Information provided:

--------------------------------

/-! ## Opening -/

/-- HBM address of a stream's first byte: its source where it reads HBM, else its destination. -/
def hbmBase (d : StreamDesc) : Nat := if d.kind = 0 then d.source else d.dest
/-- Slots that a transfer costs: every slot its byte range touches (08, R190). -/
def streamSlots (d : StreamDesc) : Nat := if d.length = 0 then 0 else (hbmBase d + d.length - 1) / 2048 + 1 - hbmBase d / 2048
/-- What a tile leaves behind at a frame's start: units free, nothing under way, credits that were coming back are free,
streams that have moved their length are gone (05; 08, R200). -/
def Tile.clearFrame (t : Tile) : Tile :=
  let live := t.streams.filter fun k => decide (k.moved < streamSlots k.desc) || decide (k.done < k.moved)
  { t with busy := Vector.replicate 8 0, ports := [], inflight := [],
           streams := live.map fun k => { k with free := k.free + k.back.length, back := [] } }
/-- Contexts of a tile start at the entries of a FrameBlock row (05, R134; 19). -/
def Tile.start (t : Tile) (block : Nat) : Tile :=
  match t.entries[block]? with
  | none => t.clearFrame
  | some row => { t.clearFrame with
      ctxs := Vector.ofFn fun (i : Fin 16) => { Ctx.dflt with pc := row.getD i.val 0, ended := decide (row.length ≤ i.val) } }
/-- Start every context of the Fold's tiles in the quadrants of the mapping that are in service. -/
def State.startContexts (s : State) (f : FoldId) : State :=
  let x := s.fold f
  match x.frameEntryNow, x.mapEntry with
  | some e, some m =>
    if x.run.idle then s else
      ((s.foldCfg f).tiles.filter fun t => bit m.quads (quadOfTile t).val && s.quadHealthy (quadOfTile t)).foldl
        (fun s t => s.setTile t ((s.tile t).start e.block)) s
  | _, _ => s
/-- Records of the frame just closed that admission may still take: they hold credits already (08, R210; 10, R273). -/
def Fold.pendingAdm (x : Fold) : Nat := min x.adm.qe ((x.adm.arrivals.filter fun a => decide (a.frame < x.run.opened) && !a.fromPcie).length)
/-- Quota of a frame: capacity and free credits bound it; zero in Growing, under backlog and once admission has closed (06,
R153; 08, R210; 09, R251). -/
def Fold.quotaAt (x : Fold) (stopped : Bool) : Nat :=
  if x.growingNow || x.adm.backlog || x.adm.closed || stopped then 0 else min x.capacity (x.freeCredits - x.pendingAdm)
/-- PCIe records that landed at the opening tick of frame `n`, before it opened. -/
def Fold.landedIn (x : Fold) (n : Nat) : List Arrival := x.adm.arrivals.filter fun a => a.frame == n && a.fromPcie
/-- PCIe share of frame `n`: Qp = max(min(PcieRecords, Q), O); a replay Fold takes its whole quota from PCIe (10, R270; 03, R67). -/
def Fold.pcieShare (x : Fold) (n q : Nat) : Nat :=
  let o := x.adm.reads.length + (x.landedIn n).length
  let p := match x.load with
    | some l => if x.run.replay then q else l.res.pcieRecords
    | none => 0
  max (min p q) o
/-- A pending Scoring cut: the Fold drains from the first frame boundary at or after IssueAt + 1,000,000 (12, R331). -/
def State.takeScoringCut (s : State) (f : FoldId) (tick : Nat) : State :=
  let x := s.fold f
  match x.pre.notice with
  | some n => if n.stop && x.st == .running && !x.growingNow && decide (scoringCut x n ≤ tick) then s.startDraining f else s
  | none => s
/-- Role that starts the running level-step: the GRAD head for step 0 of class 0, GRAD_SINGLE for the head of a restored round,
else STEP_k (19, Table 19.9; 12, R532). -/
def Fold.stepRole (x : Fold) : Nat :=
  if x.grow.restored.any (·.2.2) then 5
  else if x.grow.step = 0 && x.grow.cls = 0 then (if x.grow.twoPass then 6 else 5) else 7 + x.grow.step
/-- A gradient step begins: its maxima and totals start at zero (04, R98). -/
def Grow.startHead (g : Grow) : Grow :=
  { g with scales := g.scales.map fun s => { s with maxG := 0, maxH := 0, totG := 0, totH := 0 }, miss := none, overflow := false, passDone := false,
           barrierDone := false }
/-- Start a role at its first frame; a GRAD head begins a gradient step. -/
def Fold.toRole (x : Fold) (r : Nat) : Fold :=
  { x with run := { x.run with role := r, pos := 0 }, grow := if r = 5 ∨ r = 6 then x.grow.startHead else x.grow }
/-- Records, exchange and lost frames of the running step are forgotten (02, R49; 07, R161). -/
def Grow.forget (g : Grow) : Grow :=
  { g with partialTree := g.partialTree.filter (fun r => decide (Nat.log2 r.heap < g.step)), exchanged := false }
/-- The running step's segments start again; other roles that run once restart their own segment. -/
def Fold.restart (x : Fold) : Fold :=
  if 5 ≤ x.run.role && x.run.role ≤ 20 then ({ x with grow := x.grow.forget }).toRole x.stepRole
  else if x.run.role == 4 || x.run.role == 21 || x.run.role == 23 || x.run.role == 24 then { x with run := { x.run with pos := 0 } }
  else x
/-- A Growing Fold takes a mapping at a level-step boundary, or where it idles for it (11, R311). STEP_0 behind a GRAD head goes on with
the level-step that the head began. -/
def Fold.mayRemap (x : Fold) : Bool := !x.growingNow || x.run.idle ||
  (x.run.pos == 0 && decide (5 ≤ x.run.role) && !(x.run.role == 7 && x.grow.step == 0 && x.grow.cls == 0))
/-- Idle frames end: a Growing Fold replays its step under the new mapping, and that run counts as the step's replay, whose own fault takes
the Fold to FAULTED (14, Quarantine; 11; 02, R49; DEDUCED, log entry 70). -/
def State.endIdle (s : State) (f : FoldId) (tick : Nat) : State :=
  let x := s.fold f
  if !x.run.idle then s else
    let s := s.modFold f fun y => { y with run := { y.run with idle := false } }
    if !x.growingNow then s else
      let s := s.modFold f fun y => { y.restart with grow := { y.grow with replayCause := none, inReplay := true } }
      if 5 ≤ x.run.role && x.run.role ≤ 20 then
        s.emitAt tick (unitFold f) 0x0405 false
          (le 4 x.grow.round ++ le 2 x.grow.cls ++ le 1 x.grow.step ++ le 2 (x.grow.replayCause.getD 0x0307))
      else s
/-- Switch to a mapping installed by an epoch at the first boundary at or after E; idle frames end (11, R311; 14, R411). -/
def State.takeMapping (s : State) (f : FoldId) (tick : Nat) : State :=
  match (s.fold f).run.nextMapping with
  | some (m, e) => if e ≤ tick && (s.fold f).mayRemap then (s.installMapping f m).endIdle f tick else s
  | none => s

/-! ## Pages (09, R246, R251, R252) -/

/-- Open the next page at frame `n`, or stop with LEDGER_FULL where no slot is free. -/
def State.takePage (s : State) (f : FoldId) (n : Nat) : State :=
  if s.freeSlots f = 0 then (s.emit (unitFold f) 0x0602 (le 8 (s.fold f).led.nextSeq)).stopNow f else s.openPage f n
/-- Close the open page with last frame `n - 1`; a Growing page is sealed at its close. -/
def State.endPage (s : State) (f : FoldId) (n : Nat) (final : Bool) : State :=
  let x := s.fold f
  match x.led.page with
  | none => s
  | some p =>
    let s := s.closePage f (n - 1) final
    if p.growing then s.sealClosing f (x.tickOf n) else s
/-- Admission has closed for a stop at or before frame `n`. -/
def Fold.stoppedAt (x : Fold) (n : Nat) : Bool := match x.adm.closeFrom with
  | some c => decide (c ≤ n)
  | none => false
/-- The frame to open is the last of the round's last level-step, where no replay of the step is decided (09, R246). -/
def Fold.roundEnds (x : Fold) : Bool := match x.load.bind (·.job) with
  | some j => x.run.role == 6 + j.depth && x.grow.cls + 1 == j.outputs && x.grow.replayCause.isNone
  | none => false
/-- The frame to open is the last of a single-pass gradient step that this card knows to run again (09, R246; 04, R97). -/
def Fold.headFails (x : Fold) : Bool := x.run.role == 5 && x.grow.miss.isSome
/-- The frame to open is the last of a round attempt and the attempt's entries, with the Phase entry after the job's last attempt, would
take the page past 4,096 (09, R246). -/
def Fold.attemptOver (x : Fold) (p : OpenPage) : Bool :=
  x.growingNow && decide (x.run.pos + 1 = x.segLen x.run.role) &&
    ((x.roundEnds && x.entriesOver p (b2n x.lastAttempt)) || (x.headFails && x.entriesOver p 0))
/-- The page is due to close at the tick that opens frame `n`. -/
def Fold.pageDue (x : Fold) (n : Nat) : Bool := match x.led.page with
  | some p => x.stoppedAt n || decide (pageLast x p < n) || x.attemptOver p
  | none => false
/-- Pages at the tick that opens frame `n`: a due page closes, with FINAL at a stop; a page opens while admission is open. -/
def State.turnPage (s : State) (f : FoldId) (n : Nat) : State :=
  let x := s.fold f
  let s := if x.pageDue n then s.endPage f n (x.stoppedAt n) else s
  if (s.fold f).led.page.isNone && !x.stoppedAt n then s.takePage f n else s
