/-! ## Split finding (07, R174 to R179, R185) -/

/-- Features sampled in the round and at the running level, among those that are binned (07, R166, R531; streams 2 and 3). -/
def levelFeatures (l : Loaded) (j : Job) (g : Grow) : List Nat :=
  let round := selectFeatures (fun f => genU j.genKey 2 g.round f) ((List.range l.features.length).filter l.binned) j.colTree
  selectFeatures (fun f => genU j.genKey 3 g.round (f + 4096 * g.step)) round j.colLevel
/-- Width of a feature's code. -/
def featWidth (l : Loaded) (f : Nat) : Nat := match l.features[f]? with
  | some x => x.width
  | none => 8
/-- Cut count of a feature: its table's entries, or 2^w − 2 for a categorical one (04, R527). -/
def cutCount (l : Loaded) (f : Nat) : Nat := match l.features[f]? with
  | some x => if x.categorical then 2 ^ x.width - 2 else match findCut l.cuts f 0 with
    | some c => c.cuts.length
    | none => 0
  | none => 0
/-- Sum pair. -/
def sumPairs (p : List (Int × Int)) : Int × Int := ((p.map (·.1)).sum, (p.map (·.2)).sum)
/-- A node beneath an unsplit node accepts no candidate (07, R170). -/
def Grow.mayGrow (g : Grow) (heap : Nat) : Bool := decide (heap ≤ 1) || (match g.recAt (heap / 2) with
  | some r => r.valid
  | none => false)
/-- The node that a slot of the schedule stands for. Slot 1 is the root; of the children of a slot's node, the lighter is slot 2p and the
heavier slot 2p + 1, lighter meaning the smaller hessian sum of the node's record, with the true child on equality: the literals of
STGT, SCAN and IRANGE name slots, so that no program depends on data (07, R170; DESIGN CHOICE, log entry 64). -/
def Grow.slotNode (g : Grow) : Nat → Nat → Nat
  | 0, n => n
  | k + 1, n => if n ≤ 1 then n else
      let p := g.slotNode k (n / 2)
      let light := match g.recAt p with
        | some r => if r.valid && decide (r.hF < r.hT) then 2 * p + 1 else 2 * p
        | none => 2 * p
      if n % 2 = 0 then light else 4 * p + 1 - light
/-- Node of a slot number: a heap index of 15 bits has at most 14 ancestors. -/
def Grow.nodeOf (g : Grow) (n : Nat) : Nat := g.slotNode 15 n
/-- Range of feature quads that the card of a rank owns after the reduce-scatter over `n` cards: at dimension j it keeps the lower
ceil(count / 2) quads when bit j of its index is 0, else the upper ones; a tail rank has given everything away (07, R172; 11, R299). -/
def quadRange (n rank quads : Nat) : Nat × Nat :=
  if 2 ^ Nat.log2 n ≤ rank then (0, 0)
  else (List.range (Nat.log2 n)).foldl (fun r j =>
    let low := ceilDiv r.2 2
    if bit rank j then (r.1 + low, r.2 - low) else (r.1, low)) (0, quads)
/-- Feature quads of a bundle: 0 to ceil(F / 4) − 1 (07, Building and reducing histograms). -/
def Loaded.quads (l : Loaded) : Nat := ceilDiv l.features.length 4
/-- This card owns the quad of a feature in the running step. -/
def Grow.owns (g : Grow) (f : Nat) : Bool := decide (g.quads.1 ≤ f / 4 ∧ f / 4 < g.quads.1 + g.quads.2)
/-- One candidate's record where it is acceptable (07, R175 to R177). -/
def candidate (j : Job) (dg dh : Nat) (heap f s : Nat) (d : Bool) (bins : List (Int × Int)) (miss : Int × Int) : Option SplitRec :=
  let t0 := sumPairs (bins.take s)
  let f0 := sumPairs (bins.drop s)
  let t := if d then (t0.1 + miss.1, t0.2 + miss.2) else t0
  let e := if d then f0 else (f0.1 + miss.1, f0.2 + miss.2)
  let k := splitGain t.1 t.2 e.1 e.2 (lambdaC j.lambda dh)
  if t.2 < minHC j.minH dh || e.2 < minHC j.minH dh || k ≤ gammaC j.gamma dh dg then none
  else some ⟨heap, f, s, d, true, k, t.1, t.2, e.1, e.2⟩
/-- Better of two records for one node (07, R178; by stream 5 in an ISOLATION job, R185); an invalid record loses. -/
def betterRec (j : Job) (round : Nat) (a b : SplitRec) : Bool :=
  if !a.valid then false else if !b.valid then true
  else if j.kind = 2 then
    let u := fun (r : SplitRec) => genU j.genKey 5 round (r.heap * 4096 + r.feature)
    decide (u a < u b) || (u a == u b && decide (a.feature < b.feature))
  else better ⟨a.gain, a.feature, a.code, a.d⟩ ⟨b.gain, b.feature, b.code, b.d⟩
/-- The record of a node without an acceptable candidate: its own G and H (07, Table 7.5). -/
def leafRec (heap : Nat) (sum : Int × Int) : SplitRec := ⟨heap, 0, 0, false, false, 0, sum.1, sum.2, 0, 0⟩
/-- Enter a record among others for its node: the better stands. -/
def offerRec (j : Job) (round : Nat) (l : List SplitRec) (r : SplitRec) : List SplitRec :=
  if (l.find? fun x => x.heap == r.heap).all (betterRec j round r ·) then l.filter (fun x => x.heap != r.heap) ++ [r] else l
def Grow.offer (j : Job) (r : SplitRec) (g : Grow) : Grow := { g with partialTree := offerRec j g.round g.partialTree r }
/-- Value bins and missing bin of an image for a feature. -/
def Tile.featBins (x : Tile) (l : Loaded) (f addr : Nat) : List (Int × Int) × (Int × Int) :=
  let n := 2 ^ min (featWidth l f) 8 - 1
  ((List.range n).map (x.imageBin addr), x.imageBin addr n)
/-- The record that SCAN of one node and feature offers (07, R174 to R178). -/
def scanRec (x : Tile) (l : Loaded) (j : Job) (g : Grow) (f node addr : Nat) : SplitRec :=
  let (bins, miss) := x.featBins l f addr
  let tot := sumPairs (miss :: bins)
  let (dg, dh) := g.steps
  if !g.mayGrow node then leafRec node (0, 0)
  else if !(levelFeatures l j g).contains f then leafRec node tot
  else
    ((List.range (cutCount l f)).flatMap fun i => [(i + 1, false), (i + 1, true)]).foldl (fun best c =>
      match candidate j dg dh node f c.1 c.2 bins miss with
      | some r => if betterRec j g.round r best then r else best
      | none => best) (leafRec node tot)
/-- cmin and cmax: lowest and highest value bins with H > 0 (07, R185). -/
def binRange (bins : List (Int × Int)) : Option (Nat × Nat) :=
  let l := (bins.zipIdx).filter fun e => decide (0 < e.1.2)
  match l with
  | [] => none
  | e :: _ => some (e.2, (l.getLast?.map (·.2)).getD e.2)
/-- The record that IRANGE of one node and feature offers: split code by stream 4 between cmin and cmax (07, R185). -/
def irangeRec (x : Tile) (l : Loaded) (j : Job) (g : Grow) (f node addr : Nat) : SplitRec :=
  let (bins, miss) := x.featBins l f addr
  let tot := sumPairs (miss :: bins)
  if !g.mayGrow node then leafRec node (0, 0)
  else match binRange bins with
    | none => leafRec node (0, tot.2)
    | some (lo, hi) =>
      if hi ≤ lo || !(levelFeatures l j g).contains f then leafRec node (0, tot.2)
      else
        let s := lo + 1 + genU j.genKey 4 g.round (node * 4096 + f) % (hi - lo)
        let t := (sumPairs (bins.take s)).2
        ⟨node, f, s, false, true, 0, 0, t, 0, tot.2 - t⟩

--------------------------------

As the answer, set down only the lines from the data above between the one holding "to R177). -/" and the one holding "let (dg, dh) := g.steps", inclusive, exactly as they read.

/-- One candidate's record where it is acceptable (07, R175 to R177). -/
def candidate (j : Job) (dg dh : Nat) (heap f s : Nat) (d : Bool) (bins : List (Int × Int)) (miss : Int × Int) : Option SplitRec :=
  let t0 := sumPairs (bins.take s)
  let f0 := sumPairs (bins.drop s)
  let t := if d then (t0.1 + miss.1, t0.2 + miss.2) else t0
  let e := if d then f0 else (f0.1 + miss.1, f0.2 + miss.2)
  let k := splitGain t.1 t.2 e.1 e.2 (lambdaC j.lambda dh)
  if t.2 < minHC j.minH dh || e.2 < minHC j.minH dh || k ≤ gammaC j.gamma dh dg then none
  else some ⟨heap, f, s, d, true, k, t.1, t.2, e.1, e.2⟩
/-- Better of two records for one node (07, R178; by stream 5 in an ISOLATION job, R185); an invalid record loses. -/
def betterRec (j : Job) (round : Nat) (a b : SplitRec) : Bool :=
  if !a.valid then false else if !b.valid then true
  else if j.kind = 2 then
    let u := fun (r : SplitRec) => genU j.genKey 5 round (r.heap * 4096 + r.feature)
    decide (u a < u b) || (u a == u b && decide (a.feature < b.feature))
  else better ⟨a.gain, a.feature, a.code, a.d⟩ ⟨b.gain, b.feature, b.code, b.d⟩
/-- The record of a node without an acceptable candidate: its own G and H (07, Table 7.5). -/
def leafRec (heap : Nat) (sum : Int × Int) : SplitRec := ⟨heap, 0, 0, false, false, 0, sum.1, sum.2, 0, 0⟩
/-- Enter a record among others for its node: the better stands. -/
def offerRec (j : Job) (round : Nat) (l : List SplitRec) (r : SplitRec) : List SplitRec :=
  if (l.find? fun x => x.heap == r.heap).all (betterRec j round r ·) then l.filter (fun x => x.heap != r.heap) ++ [r] else l
def Grow.offer (j : Job) (r : SplitRec) (g : Grow) : Grow := { g with partialTree := offerRec j g.round g.partialTree r }
/-- Value bins and missing bin of an image for a feature. -/
def Tile.featBins (x : Tile) (l : Loaded) (f addr : Nat) : List (Int × Int) × (Int × Int) :=
  let n := 2 ^ min (featWidth l f) 8 - 1
  ((List.range n).map (x.imageBin addr), x.imageBin addr n)
/-- The record that SCAN of one node and feature offers (07, R174 to R178). -/
def scanRec (x : Tile) (l : Loaded) (j : Job) (g : Grow) (f node addr : Nat) : SplitRec :=
  let (bins, miss) := x.featBins l f addr
  let tot := sumPairs (miss :: bins)
  let (dg, dh) := g.steps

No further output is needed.